IF 6.3 4区 医学 Q1 MEDICINE, GENERAL & INTERNAL Pub Date : 2025-01-22 DOI: 10.1186/s13643-024-02749-0
Dan Liu, Liyan Yu, Xian Wu, Julia Moreira, Benjamin Felipe Mujica, Elora Shelly Mukhopadhyay, Angelena Novotney, André B Rietman, Yang Hou

Background: Individuals with neurofibromatosis type 1 (NF1) frequently report psychosocial problems, among which internalizing and externalizing symptoms are the most poorly understood due to limited research and inconsistent evidence. This hinders the overall attendance of their psychosocial needs and has a major impact on their quality of life. Thus, this systematic review and meta-analysis was conducted to synthesize existing findings on the degree to which individuals with NF1 experience internalizing and externalizing symptoms, compared with the unaffected population, and explore moderators of the group disparities.

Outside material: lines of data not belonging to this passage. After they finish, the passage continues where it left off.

/-- What the hardware answers during bring-up (R406): the PLL lock, the release of the dies, the positions and switch
points that fail the start-up test (R17), and the training of both tiers (R239, R240). -/
structure BringEnv where
  pllLock       : Bool
  diesOk        : Bool
  failing       : List PhysPos
  switchFailing : List PhysPos
  hbmFromRecord : Bool
  lpOk          : Bool
  lpPackage     : Nat      -- the missing package, 0xFF for a mismatch (R375)
  lpGiB         : Nat      -- installed capacity: 256, 512 or 1,024 GiB
  lpFromRecord  : Bool
  deriving DecidableEq, Repr, Inhabited

/-- The sensor groups of R419. -/
inductive SensorGroup where
  | block | hotspot | hbm | optical
  deriving DecidableEq, Repr, Inhabited

/-- What the AVSBus status of a rail reports (R418). -/
inductive AvsStatus where
  | ok
  | warnCurrent
  | warnTemp
  | fault (code : Nat)   -- a status fault
  | readBackFailed       -- a failed read-back
  deriving DecidableEq, Repr, Inhabited

/-- What an AVSBus slave answers as its stage rises (R417, R418): whether it reports version 1.3, and its status. -/
structure AvsAnswer where
  versionOk : Bool
  status    : AvsStatus
  deriving DecidableEq, Repr, Inhabited

/-- What an engine's command works on (a ring, a block, a slot), and whether the engine meets a parity error instead (R454). -/
structure EngineTurn where
  at_    : Nat
  parity : Bool := false
  deriving DecidableEq, Repr, Inhabited

/-- One wire flit as the receiver has it after FEC decoding (R254 to R256): its payload field, its link header, what the code found, and
the number of symbols that it corrected. -/
structure WireFlit where
  payload : Bytes     -- 256 bytes, eight sectors
  header  : Nat       -- 72 bits
  fec     : Ecc
  symbols : Nat
  deriving DecidableEq, Repr, Inhabited

/-- The outcome of a targeted test (R459, R460): passed, or failed with the test that decided and its halt code. -/
inductive TestResult where
  | pass
  | fail (testId halt : Nat)
  | disagree (a b : Nat)     -- it failed, and the two Clerks that decide on the unit do not agree (R473)
  deriving DecidableEq, Repr, Inhabited

/-- A configuration word of R466, by where it lies. -/
inductive ScrubWord where
  | frontShelf (b word : Nat)
  | backShelf (b word : Nat)
  | switchMap (b : Nat)
  | gridMap (col : Nat)
  | route (dev : Nat)
  | board (lot : Nat)
  deriving DecidableEq, Repr, Inhabited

Methods: Scopus, PsycINFO, Web of Science, PubMed, and ProQuest were searched from inception to March 26th, 2024, which identified 59 eligible studies (N of NF1 = 3182, mean ages 2.38 to 46.4 years). Hedges' g was calculated for differences in internalizing and externalizing symptoms between the NF1 group and the unaffected controls. Study effect sizes were pooled using robust variance estimation and random-effects models. Moderators of group differences were tested using meta-regression.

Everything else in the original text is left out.